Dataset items
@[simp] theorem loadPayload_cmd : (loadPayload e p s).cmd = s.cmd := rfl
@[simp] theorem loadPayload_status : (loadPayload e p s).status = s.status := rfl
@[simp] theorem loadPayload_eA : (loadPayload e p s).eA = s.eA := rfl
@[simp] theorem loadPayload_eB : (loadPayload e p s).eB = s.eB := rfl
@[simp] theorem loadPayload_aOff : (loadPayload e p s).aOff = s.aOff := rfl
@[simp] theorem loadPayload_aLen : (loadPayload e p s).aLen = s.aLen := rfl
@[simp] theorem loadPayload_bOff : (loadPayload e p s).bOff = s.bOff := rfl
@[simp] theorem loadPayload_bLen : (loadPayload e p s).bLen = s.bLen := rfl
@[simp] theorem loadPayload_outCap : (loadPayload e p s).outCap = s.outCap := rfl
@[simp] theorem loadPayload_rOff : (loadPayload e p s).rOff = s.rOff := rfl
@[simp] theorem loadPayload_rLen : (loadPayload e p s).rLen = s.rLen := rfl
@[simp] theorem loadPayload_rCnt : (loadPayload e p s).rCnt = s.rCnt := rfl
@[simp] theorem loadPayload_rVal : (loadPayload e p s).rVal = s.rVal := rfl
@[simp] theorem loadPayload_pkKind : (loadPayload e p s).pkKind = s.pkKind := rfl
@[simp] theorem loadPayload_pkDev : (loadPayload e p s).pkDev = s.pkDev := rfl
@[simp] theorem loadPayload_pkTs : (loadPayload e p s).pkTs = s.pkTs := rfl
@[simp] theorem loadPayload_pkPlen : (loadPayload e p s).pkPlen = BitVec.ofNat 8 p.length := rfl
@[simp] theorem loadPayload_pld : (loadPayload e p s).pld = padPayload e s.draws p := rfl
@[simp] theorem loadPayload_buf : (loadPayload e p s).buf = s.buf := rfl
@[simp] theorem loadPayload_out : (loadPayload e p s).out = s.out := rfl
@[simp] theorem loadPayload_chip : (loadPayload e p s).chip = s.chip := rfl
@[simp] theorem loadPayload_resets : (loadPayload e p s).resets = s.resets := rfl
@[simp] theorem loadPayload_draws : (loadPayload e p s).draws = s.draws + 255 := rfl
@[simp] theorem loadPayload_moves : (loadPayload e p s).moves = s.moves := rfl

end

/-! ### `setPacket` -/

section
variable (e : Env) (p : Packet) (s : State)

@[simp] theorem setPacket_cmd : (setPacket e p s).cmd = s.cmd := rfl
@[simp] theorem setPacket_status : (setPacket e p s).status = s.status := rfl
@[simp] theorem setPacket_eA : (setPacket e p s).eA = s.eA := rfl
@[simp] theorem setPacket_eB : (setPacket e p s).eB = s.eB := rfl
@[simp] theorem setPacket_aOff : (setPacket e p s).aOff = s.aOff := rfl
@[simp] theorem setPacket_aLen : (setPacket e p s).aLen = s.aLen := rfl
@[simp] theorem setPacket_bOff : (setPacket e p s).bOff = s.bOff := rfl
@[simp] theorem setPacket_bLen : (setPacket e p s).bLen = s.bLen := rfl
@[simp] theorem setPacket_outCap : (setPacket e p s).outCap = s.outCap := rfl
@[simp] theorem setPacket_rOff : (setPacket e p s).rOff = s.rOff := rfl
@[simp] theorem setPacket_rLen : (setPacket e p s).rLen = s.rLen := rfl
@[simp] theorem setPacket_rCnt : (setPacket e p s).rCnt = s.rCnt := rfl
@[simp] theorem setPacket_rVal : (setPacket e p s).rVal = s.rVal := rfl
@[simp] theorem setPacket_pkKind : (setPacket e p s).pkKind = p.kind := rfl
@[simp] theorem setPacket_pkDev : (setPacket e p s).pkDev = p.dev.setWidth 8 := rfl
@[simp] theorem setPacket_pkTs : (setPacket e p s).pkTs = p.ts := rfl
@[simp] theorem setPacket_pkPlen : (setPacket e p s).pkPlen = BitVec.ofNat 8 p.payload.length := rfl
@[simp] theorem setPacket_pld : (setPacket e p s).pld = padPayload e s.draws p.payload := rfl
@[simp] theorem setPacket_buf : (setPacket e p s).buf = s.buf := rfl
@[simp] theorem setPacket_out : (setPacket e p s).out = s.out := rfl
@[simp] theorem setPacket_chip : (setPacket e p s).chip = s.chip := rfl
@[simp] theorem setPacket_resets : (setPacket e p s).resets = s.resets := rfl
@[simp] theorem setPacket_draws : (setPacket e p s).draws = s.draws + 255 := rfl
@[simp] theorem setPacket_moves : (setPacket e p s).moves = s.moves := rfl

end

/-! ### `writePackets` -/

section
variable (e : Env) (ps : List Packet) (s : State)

==

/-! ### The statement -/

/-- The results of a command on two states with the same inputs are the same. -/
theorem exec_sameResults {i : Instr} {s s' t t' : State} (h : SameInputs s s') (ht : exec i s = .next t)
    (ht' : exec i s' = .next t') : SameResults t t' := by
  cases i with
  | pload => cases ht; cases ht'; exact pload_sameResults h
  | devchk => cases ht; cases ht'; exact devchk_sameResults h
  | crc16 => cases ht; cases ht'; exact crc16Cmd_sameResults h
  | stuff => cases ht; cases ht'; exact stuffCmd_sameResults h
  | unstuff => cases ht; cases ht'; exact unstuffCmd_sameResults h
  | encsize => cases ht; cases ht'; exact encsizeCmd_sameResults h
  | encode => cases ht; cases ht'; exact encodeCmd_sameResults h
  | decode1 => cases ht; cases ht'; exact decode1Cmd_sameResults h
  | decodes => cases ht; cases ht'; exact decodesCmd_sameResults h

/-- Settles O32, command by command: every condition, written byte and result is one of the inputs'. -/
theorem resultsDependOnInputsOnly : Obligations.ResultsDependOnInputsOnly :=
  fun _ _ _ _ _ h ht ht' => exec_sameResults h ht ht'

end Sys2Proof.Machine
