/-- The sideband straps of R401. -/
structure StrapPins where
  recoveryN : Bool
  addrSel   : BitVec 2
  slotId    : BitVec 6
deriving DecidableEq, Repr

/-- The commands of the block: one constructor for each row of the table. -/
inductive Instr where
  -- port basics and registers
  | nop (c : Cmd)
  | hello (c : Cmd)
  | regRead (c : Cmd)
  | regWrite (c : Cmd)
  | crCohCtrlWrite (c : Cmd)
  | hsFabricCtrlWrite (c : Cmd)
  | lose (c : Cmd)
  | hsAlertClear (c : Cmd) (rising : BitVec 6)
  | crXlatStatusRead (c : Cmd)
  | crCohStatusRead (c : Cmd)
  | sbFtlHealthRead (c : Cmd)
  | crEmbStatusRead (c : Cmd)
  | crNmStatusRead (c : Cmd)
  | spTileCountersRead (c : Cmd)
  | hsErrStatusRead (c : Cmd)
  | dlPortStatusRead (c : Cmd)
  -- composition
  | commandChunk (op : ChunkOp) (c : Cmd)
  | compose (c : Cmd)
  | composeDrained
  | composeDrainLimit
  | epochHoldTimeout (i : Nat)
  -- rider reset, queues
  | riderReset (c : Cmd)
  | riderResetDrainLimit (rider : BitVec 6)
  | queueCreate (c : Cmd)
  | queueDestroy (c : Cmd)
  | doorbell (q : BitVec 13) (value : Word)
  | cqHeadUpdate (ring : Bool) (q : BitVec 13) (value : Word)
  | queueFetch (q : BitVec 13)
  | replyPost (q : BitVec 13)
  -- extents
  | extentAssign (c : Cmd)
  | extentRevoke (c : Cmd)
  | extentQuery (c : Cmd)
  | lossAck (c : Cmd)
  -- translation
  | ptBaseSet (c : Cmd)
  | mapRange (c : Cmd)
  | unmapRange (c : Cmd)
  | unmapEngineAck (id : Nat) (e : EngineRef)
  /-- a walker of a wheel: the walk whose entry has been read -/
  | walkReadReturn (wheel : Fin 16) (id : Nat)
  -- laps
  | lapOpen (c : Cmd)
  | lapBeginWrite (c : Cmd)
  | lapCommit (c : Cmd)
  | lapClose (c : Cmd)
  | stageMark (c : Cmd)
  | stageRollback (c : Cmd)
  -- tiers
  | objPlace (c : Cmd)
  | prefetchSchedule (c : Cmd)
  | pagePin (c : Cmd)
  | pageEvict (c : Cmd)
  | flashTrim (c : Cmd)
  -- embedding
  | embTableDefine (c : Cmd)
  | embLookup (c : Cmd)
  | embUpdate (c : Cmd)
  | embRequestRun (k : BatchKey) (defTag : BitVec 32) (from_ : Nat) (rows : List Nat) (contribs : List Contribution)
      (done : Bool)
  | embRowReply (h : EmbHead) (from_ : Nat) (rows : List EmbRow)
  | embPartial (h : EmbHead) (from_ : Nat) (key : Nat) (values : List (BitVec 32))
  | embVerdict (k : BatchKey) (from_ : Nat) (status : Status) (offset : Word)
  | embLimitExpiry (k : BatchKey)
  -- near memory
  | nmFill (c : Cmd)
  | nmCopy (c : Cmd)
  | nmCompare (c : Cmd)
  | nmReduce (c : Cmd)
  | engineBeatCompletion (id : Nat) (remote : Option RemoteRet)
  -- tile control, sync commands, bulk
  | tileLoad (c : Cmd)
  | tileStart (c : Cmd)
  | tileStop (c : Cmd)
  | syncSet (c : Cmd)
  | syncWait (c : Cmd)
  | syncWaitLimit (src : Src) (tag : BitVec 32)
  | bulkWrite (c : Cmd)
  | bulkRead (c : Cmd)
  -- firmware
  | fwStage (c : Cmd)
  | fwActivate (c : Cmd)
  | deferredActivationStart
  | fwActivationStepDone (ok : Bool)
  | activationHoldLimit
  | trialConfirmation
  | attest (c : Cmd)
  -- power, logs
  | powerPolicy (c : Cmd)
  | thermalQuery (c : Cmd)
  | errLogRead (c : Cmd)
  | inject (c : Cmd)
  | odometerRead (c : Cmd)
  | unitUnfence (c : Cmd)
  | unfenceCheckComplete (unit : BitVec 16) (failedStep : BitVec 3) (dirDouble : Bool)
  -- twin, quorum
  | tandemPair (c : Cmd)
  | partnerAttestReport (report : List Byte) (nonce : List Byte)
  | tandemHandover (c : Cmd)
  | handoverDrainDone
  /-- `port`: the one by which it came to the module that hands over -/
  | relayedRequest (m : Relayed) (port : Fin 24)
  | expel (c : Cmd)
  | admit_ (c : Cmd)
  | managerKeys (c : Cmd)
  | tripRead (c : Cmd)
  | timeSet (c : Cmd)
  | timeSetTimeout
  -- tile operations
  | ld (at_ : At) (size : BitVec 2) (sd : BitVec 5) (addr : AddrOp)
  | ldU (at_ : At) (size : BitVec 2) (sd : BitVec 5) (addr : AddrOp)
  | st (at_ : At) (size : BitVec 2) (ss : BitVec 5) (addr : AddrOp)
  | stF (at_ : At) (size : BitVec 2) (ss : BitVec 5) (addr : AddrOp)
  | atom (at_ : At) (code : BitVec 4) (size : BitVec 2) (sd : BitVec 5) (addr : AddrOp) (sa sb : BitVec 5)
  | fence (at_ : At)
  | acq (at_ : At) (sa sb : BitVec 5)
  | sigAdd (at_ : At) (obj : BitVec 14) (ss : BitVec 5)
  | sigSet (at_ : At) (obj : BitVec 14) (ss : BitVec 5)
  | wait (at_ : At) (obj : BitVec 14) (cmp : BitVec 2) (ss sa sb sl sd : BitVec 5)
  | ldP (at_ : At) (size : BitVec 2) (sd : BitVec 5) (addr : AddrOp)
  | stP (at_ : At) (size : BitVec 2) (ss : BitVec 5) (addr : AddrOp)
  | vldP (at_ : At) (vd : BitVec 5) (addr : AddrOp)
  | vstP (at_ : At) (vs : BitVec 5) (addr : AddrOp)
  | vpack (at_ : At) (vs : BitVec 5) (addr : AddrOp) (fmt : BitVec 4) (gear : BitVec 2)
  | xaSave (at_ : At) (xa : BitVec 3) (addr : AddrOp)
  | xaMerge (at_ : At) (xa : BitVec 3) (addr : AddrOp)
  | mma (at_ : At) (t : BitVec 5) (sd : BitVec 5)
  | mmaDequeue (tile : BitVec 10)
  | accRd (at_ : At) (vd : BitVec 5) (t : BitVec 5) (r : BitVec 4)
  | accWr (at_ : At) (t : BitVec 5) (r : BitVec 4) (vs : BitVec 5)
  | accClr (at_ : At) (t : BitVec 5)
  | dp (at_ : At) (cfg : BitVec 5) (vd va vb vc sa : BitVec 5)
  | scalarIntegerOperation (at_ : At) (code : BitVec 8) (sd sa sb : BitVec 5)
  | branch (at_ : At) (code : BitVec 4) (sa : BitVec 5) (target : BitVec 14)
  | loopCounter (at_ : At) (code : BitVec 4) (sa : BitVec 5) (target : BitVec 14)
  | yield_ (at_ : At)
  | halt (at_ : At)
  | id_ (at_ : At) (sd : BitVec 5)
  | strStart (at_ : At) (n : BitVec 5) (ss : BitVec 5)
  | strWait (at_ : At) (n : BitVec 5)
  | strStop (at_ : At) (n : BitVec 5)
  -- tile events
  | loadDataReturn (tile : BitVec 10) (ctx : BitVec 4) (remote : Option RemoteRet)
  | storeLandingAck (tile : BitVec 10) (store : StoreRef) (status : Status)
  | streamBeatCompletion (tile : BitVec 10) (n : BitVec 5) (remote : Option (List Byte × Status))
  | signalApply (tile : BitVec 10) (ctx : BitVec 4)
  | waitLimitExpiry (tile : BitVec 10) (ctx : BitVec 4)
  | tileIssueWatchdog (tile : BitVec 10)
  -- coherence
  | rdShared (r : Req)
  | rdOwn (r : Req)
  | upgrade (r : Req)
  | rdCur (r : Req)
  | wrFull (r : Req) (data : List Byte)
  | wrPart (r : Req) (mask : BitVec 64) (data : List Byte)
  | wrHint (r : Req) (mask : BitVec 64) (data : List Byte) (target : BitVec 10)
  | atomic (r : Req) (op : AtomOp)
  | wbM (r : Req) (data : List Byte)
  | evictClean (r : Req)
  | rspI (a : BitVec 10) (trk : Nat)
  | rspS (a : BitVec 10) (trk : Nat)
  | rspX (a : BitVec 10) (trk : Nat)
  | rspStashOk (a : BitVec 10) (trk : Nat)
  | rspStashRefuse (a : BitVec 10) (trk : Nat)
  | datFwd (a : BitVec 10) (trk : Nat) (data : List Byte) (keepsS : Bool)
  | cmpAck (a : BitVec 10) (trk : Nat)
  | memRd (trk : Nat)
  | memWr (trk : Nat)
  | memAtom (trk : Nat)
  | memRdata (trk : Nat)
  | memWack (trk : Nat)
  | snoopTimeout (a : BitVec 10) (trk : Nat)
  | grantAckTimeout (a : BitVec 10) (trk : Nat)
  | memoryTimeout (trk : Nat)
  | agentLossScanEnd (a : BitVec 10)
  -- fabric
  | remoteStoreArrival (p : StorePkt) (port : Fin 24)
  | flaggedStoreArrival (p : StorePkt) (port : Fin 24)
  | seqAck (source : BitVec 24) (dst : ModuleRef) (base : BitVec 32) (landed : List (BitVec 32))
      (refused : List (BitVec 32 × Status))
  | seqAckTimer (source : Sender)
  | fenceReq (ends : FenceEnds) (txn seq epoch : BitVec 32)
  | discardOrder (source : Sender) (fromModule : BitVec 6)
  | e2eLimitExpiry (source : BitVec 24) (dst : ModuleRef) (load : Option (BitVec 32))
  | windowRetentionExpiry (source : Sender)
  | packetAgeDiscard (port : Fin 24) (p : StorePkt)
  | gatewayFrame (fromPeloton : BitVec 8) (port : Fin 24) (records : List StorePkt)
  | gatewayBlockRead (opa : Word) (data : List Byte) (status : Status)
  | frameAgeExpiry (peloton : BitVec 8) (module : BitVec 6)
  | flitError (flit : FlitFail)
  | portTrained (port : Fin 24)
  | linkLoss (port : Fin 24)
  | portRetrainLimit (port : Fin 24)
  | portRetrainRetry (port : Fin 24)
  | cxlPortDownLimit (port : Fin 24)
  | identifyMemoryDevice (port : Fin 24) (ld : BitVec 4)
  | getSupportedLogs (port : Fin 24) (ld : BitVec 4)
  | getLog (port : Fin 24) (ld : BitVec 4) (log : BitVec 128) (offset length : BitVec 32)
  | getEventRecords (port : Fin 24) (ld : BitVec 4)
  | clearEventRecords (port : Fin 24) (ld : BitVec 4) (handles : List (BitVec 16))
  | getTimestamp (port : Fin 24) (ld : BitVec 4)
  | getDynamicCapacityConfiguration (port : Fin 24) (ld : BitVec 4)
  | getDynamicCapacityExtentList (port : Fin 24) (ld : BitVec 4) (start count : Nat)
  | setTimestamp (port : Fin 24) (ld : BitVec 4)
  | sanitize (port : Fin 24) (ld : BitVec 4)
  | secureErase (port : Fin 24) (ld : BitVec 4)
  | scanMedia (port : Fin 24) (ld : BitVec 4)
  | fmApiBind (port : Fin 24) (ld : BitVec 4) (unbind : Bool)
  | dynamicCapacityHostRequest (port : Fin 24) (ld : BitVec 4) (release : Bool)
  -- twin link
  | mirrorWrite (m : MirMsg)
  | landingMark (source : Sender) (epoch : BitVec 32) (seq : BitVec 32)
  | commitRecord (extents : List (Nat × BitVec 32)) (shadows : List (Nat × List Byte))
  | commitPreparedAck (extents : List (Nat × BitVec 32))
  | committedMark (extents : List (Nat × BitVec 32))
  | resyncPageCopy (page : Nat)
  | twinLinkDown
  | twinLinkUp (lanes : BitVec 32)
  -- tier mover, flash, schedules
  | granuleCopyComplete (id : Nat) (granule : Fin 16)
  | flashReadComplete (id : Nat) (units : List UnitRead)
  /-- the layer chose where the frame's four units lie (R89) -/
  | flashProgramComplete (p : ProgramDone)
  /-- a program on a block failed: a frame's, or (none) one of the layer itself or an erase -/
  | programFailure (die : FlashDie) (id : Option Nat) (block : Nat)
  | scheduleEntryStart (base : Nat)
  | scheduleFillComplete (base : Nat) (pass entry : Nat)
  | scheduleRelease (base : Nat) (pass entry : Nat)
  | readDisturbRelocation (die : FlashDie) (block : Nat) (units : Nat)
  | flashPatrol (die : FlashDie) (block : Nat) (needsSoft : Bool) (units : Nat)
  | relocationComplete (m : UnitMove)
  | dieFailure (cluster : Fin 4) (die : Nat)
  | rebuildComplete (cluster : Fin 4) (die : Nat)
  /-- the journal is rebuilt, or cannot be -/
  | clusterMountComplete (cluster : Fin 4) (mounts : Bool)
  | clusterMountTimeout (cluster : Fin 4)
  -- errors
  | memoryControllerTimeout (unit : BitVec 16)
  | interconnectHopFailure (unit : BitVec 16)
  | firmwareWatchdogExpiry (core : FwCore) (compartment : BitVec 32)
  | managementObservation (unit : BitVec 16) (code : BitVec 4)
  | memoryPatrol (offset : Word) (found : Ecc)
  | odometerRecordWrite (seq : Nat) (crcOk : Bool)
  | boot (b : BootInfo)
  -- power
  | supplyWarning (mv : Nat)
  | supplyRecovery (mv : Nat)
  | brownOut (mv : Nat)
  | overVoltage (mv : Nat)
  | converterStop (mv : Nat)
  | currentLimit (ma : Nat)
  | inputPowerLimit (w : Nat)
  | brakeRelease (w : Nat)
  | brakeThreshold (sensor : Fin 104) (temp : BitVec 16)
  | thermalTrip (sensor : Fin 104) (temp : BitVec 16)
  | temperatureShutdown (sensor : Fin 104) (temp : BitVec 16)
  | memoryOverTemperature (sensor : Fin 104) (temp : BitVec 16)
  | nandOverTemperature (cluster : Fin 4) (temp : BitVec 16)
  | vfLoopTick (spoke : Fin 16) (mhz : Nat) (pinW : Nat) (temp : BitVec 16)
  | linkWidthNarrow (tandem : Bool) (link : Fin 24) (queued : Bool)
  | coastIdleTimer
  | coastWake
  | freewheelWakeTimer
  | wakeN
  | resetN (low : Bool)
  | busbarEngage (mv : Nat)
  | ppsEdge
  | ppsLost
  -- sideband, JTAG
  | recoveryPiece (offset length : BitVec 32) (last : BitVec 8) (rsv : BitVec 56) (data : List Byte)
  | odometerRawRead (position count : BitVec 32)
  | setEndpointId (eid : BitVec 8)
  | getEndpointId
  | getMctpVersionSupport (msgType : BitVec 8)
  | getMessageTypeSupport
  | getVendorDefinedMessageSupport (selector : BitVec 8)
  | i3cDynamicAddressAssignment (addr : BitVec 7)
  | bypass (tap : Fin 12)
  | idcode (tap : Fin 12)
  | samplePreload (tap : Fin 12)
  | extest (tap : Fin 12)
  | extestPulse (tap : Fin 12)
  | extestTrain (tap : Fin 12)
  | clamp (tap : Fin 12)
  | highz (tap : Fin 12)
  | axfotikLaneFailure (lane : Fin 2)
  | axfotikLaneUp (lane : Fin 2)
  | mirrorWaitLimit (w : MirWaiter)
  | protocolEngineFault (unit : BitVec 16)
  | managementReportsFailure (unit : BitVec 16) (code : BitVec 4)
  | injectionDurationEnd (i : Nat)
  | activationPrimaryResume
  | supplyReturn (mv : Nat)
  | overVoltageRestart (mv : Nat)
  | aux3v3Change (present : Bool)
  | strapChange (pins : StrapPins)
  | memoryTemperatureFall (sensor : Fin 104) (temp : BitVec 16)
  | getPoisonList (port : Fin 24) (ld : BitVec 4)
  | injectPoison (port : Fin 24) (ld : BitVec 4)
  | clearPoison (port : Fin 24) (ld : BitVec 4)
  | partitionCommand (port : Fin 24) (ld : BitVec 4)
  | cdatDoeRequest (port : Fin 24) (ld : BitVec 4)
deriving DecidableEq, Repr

### REQUIRED ACTION
Among the records above, a stretch begins at the line containing "(keepsS : Bool)" and ends at the line containing "seqAckTimer (source : Sender)". Restate that stretch word for word, and nothing else.

### FINISHED TASK
  | datFwd (a : BitVec 10) (trk : Nat) (data : List Byte) (keepsS : Bool)
  | cmpAck (a : BitVec 10) (trk : Nat)
  | memRd (trk : Nat)
  | memWr (trk : Nat)
  | memAtom (trk : Nat)
  | memRdata (trk : Nat)
  | memWack (trk : Nat)
  | snoopTimeout (a : BitVec 10) (trk : Nat)
  | grantAckTimeout (a : BitVec 10) (trk : Nat)
  | memoryTimeout (trk : Nat)
  | agentLossScanEnd (a : BitVec 10)
  -- fabric
  | remoteStoreArrival (p : StorePkt) (port : Fin 24)
  | flaggedStoreArrival (p : StorePkt) (port : Fin 24)
  | seqAck (source : BitVec 24) (dst : ModuleRef) (base : BitVec 32) (landed : List (BitVec 32))
      (refused : List (BitVec 32 × Status))
  | seqAckTimer (source : Sender)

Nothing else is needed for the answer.